> [Exercise objective] Identify every line in the records below that contains the word "probeFirst", and reproduce each one.

> [Data in this exercise]
____
-- ==== Sys2Proof/Machine/Driver.lean ====
section
/-! DEFINITION. Unit U1's host commands INIT (R142 to R148) and POLL (R155 to R162). -/

namespace Sys2Proof.Machine

open Sys2Proof

/-- INIT after the probe, the byte `p` read: on a match the table writes (when the probe came first), the re-arm pair
and `CHIP_OK`; else failure (R145, R148). -/
def initFinish (b : BitVec 1) (p : Byte) (s : State) : State :=
  if p = s.cfg.probeExpect then
    let s1 := if s.cfg.probeFirst then s.writeTable b s.cfg.table else s
    (s1.rearm.setChipOk true).respond .ok (p.zeroExtend 32)
  else ((s.setChipOk false).setDrv .idle).respond .eChipNotDetected (p.zeroExtend 32)

/-- `INIT b` (R145; R148 with `PROBE_FIRST`). -/
def execInit (b : BitVec 1) (s : State) : Host.Outcome State Fault Refusal :=
  let s0 := s.setBand b
  let s1 := if s.cfg.probeFirst then s0 else s0.writeTable b s.cfg.table
  .next (initFinish b s1.nextAnswer (s1.perform (.rreg s.cfg.probeAddr)))

/-- The length of POLL's burst read: `min(cnt(s2), 80)` (R158). -/
def burstLen (count : Nat) : Fin 81 := ⟨min count 80, by omega⟩

/-- POLL's burst read of `n` bytes into RXBUF, and the re-arm (R155, R158). -/
def pollDrain (n : Fin 81) (s : State) : State :=
  let s1 := s.setDrv .draining
  let bs := s1.answerBytes n.val
  let s2 := s1.perform (.rburst s.cfg.fifoAddr (BitVec.ofNat 8 n.val))
  (((s2.storeRx bs).setRxLen n).rearm).respond .ok (BitVec.ofNat 32 n.val)

/-- POLL after a first count that was not zero: the settle delay, the second occupancy read, and what follows it
(R155, R157). -/
def pollSecond (s : State) : State :=
  let s1 := s.perform (.wait 10#8)
  let a2 := s1.nextAnswer
  let s2 := s1.perform (.rreg s.cfg.occAddr)
  if occOverflow s.cfg a2 then s2.rearm.respond .noData 0
  else if occCount s.cfg a2 = 0 then s2.respond .noData 0
  else pollDrain (burstLen (occCount s.cfg a2)) s2

/-- `POLL` (R155). The overflow test comes before the count, on either read (R156, R157, R285). -/
def execPoll (s : State) : Host.Outcome State Fault Refusal :=
  let s0 := s.setRxLen 0
  let a1 := s0.nextAnswer
  let s1 := s0.perform (.rreg s.cfg.occAddr)
  .next
    (if occOverflow s.cfg a1 then s1.rearm.respond .noData 0
     else if occCount s.cfg a1 = 0 then s1.respond .noData 0
     else pollSecond s1)

end Sys2Proof.Machine
end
____
> [Written reply]
    let s1 := if s.cfg.probeFirst then s.writeTable b s.cfg.table else s
  let s1 := if s.cfg.probeFirst then s0 else s0.writeTable b s.cfg.table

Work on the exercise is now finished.